Data extracted from a collection
-- ==== Sys2Proof/Machine/Assembler.lean ====
section
/-! DEFINITION. The assembler: from a line of text to a statement, from a statement to an instruction, and what the host
makes of a result (R94 to R96, R115). -/

namespace Sys2Proof.Machine

/-! ## Statements to instructions -/

/-- An instruction over (bus, dev, fn, off) from integer arguments, masked (R94, R115). -/
def withArgs (bus dev fn off : Nat) (mk : Bus → Dev → Fn → Off → Instr) : Instr :=
  let (b, d, f, o) := maskArgs bus dev fn off
  mk b d f o

/-- The instruction a well-formed statement stands for, its pseudo-instructions expanded (R94 to R96). -/
def Asm.expand : Asm → Instr
  | .cfgrd bus dev fn off => withArgs bus dev fn off .cfgrd
  | .cfgwr bus dev fn off val => withArgs bus dev fn off fun b d f o => .cfgwr b d f o (BitVec.ofNat 32 val)
  | .hasmf bus dev => withArgs bus dev 0 0 fun b d _ _ => .hasmf b d
  | .probe bus dev fn => withArgs bus dev fn 0 fun b d f _ => .probe b d f
  | .decbar bus dev fn idx => withArgs bus dev fn 0 fun b d f _ => .decbar b d f (BitVec.ofNat 3 idx)
  | .lsb val => .lsb (BitVec.ofNat 32 val)
  | .msb val => .msb (BitVec.ofNat 32 val)
  | .enum => .enum
  | .outl port val =>
    if port = 0xCF8 then .outlAddr (BitVec.ofNat 32 val) else .outlData (BitVec.ofNat 32 val)
  | .inl _ => .inlData
  | .cfgrd8 bus dev fn off => withArgs bus dev fn off .cfgrd
  | .cfgrd16 bus dev fn off => withArgs bus dev fn off .cfgrd
  | .cfgrd32 bus dev fn off => withArgs bus dev fn off fun b d f o => .cfgrd b d f (o &&& 0xFC#8)
  | .cfgwr32 bus dev fn off val =>
    withArgs bus dev fn off fun b d f o => .cfgwr b d f (o &&& 0xFC#8) (BitVec.ofNat 32 val)

/-- Assembling: an ill-formed statement is refused (R94, D33). -/
def assemble (a : Asm) : Option Encoding :=
  if a.wellFormed then some (encode (Asm.expand a)) else none

/-- What the host makes of RES: cfgrd8 and cfgrd16 truncate it (R96). -/
def hostResult (a : Asm) (r : Result) : Result :=
  match a, r with
  | .cfgrd8 _ _ _ _, .u32 v => .u32 ((trunc8 v).setWidth 32)
  | .cfgrd16 _ _ _ _, .u32 v => .u32 ((trunc16 v).setWidth 32)
  | _, r => r

/-! ## Lines to statements (R94, R95; what they leave open is log 22) -/

/-- The value of a digit below `base`. -/
def digitValue (base : Nat) (c : Char) : Option Nat :=
  let n := c.toNat
  let d := if 48 ≤ n ∧ n ≤ 57 then n - 48 else if 97 ≤ n ∧ n ≤ 102 then n - 87 else if 65 ≤ n ∧ n ≤ 70 then n - 55 else base
  if d < base then some d else none

/-- The value of a digit string read on from `acc`. -/
def digitsFrom (base acc : Nat) : List Char → Option Nat
  | [] => some acc
  | c :: cs =>
    match digitValue base c with
    | none => none
    | some d => digitsFrom base (acc * base + d) cs

/-- A number: decimal, or hexadecimal after `0x` (R94). -/
def parseNumber : List Char → Option Nat
  | '0' :: 'x' :: c :: cs => digitsFrom 16 0 (c :: cs)
  | c :: cs => digitsFrom 10 0 (c :: cs)
  | [] => none

/-- The pieces between commas. -/
def splitCommas : List Char → List (List Char)
  | [] => [[]]
  | ',' :: cs => [] :: splitCommas cs
  | c :: cs =>
    match splitCommas cs with
    | [] => [[c]]
    | p :: ps => (c :: p) :: ps

/-- Characters without the spaces before and after them. -/
def trimSpaces (cs : List Char) : List Char :=
  ((cs.dropWhile (· == ' ')).reverse.dropWhile (· == ' ')).reverse

/-- Operands are separated by commas (R94). DESIGN CHOICE (log 22), R94 being silent on white space: spaces around an operand
do not count, and a space inside a number is no digit, so that the line is refused. -/
def parseOperands (cs : List Char) : Option (List Nat) :=
  match trimSpaces cs with
  | [] => some []
  | ds => ((splitCommas ds).map trimSpaces).mapM parseNumber

/-- A statement from its lower-case mnemonic and its operands (R94 to R96). -/
def statementOf (mn : List Char) (ops : List Nat) : Option Asm :=
  match mn, ops with
  | ['c', 'f', 'g', 'r', 'd'], [b, d, f, o] => some (.cfgrd b d f o)
  | ['c', 'f', 'g', 'w', 'r'], [b, d, f, o, v] => some (.cfgwr b d f o v)
  | ['h', 'a', 's', 'm', 'f'], [b, d] => some (.hasmf b d)
  | ['p', 'r', 'o', 'b', 'e'], [b, d, f] => some (.probe b d f)
  | ['d', 'e', 'c', 'b', 'a', 'r'], [b, d, f, i] => some (.decbar b d f i)
  | ['l', 's', 'b'], [v] => some (.lsb v)
  | ['m', 's', 'b'], [v] => some (.msb v)
  | ['e', 'n', 'u', 'm'], [] => some .enum
  | ['o', 'u', 't', 'l'], [p, v] => some (.outl p v)
  | ['i', 'n', 'l'], [p] => some (.inl p)
  | ['c', 'f', 'g', 'r', 'd', '8'], [b, d, f, o] => some (.cfgrd8 b d f o)
  | ['c', 'f', 'g', 'r', 'd', '1', '6'], [b, d, f, o] => some (.cfgrd16 b d f o)
  | ['c', 'f', 'g', 'r', 'd', '3', '2'], [b, d, f, o] => some (.cfgrd32 b d f o)
  | ['c', 'f', 'g', 'w', 'r', '3', '2'], [b, d, f, o, v] => some (.cfgwr32 b d f o v)
  | _, _ => none

/-- A line of assembly: mnemonic, then operands (R94, R95). -/
def parseLine (line : List Char) : Option Asm :=
  match parseOperands (line.dropWhile (· != ' ')) with
  | none => none
  | some ops => statementOf (line.takeWhile (· != ' ')) ops

/-- A line to its encoding. -/
def assembleLine (line : List Char) : Option Encoding :=
  match parseLine line with
  | none => none
  | some a => assemble a

end Sys2Proof.Machine
end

*Problem*
Scan the lines above for "(R94, D33). -/" and for "ps => (c :: p) :: ps". Repeat exactly the line holding each of them and every line in between.

*Written solution*
/-- Assembling: an ill-formed statement is refused (R94, D33). -/
def assemble (a : Asm) : Option Encoding :=
  if a.wellFormed then some (encode (Asm.expand a)) else none

/-- What the host makes of RES: cfgrd8 and cfgrd16 truncate it (R96). -/
def hostResult (a : Asm) (r : Result) : Result :=
  match a, r with
  | .cfgrd8 _ _ _ _, .u32 v => .u32 ((trunc8 v).setWidth 32)
  | .cfgrd16 _ _ _ _, .u32 v => .u32 ((trunc16 v).setWidth 32)
  | _, r => r

/-! ## Lines to statements (R94, R95; what they leave open is log 22) -/

/-- The value of a digit below `base`. -/
def digitValue (base : Nat) (c : Char) : Option Nat :=
  let n := c.toNat
  let d := if 48 ≤ n ∧ n ≤ 57 then n - 48 else if 97 ≤ n ∧ n ≤ 102 then n - 87 else if 65 ≤ n ∧ n ≤ 70 then n - 55 else base
  if d < base then some d else none

/-- The value of a digit string read on from `acc`. -/
def digitsFrom (base acc : Nat) : List Char → Option Nat
  | [] => some acc
  | c :: cs =>
    match digitValue base c with
    | none => none
    | some d => digitsFrom base (acc * base + d) cs

/-- A number: decimal, or hexadecimal after `0x` (R94). -/
def parseNumber : List Char → Option Nat
  | '0' :: 'x' :: c :: cs => digitsFrom 16 0 (c :: cs)
  | c :: cs => digitsFrom 10 0 (c :: cs)
  | [] => none

/-- The pieces between commas. -/
def splitCommas : List Char → List (List Char)
  | [] => [[]]
  | ',' :: cs => [] :: splitCommas cs
  | c :: cs =>
    match splitCommas cs with
    | [] => [[c]]
    | p :: ps => (c :: p) :: ps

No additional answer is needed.